Page Life Expectancy Issues

When I took this new job in January, I inherited a Windows 2003 Standard server running Sql Server 2005 with only 4 gigs of ram.  How in the world does this server even run Sql Server with only 4 gigs of ram.  As I always do, I set the min and max memory setting for Sql Server with min being 1 gig of ram and the max getting 2 gigs of ram.  If you are not aware, Windows 2003 Standard maximum memory is 4 gigs.

As I began to monitor this server, the first thing I did was ask for more ram since I was seeing Page Life Expectancy issues everyday.  If I could get a page to last 3 seconds, I was lucky.  I knew to get better performance from the Sql Server, I had to solve this issue.  Rebuilding the server was not an option since development was building a newer version of the product.  To make it even worse, the server has the web and app layer also on this server.  I know you are not suppose to do this, but remember I inherited it.  Lucky me!

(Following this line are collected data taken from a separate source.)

-- ==== Sys2Proof/Machine/Branch.lean ====
section
/-! DEFINITION. The meanings of CLASS 4: compares and branches, mask branches, jumps and calls. -/

namespace Sys2Proof.Machine

/-- BEQ (R372). -/
def execBeq (a b : Reg) (imm : BitVec 14) (s : State) : Host.Outcome State Fault Refusal :=
  s.issue (.beq a b imm) (branchOp (fun q => eqOp (q.r a) (q.r b)) imm)

/-- BNE (R372). -/
def execBne (a b : Reg) (imm : BitVec 14) (s : State) : Host.Outcome State Fault Refusal :=
  s.issue (.bne a b imm) (branchOp (fun q => !eqOp (q.r a) (q.r b)) imm)

/-- BLT (R372). -/
def execBlt (a b : Reg) (imm : BitVec 14) (s : State) : Host.Outcome State Fault Refusal :=
  s.issue (.blt a b imm) (branchOp (fun q => ltOp (q.r a) (q.r b)) imm)

/-- BLTS (R372). -/
def execBlts (a b : Reg) (imm : BitVec 14) (s : State) : Host.Outcome State Fault Refusal :=
  s.issue (.blts a b imm) (branchOp (fun q => ltsOp (q.r a) (q.r b)) imm)

/-- BGE (R372). -/
def execBge (a b : Reg) (imm : BitVec 14) (s : State) : Host.Outcome State Fault Refusal :=
  s.issue (.bge a b imm) (branchOp (fun q => !ltOp (q.r a) (q.r b)) imm)

/-- BGES (R372). -/
def execBges (a b : Reg) (imm : BitVec 14) (s : State) : Host.Outcome State Fault Refusal :=
  s.issue (.bges a b imm) (branchOp (fun q => !ltsOp (q.r a) (q.r b)) imm)

/-- The mask bits that govern lanes of a type, all ones for m0 (R180, R181). -/
def testedBits (e : ElemType) (m : MReg) (x : Ext) : Nat :=
  (if m = 0 then 2 ^ 64 - 1 else x.m[m.val].toNat) % 2 ^ (Nat.min 64 e.lanes)

/-- A branch on mask bits (R183, R371): it waits until the sequencer is quiet (R186). -/
def maskBranch (e : ElemType) (m : MReg) (taken : Nat → Bool) (imm : BitVec 14) (s : State) (c p : Nat) : State :=
  let x := (s.core c).ext
  if !x.seqr.quiet then s.hold c p else branchOp (fun _ => taken (testedBits e m x)) imm s c p

/-- BANY (R371). -/
def execBany (a : MReg) (e : ElemType) (imm : BitVec 14) (s : State) : Host.Outcome State Fault Refusal :=
  s.issue (.bany a e imm) (maskBranch e a (fun b => decide (b ≠ 0)) imm)

/-- BALL (R371). -/
def execBall (a : MReg) (e : ElemType) (imm : BitVec 14) (s : State) : Host.Outcome State Fault Refusal :=
  s.issue (.ball a e imm) (maskBranch e a (fun b => decide (b = 2 ^ (Nat.min 64 e.lanes) - 1)) imm)

/-- BNONE (R371). -/
def execBnone (a : MReg) (e : ElemType) (imm : BitVec 14) (s : State) : Host.Outcome State Fault Refusal :=
  s.issue (.bnone a e imm) (maskBranch e a (fun b => decide (b = 0)) imm)

/-- JAL (R408). -/
def execJal (d : Reg) (imm : BitVec 19) (s : State) : Host.Outcome State Fault Refusal :=
  s.issue (.jal d imm) (fun s c p => s.modProc c p (fun q =>
    { q.w d (q.pc + 4#64) with pc := q.pc + imm.signExtend 64 * 4#64 }))

/-- JALR (R408): a target that is not a multiple of 4 traps MISALIGN and nothing is written (R320). It is no access, and ACCESS,
which R127 gives for accesses alone, is free. -/
def execJalr (d a : Reg) (imm : BitVec 14) (s : State) : Host.Outcome State Fault Refusal :=
  s.issue (.jalr d a imm) (fun s c p =>
    let t := (s.proc c p).r a + imm.signExtend 64
    if t.toNat % 4 ≠ 0 then
      let a := s.freeField 4
      a.2.trapMisalign c p a.1 t
    else s.modProc c p (fun q => { q.w d (q.pc + 4#64) with pc := t }))

end Sys2Proof.Machine
end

Due to a great resource of BrentOzar.com, I ran sp_blitzindex on the server to see if what type of indexing issues might be occurring.  I saw several indexes not being used and missing indexes.  I also saw tables with no clustered indexes.  Last night with a change control ticket, I fixed all the missing indexes issues and on one query which was timing out some times, I added the missing clustered index.  I also dropped indexes not in use.  This morning when I came in to review the monitoring of the server, I noticed my Page Life Expectancy had changed dramatically.  The server when from 3 seconds to 2 hours 17 minutes and 51 seconds.  Wow, don’t tell my system administrators but fixing the index issues also solved memory pressure issues.  You know a DBA always wants more memory.  Yes, I knew it was going to help but not to the degree of change I am seeing now.

Check out Brent Ozar and look for the sp_blitzindex and sp_blitz scripts.  Brent and team, you make me look very smart.  Thanks for all you do for the community.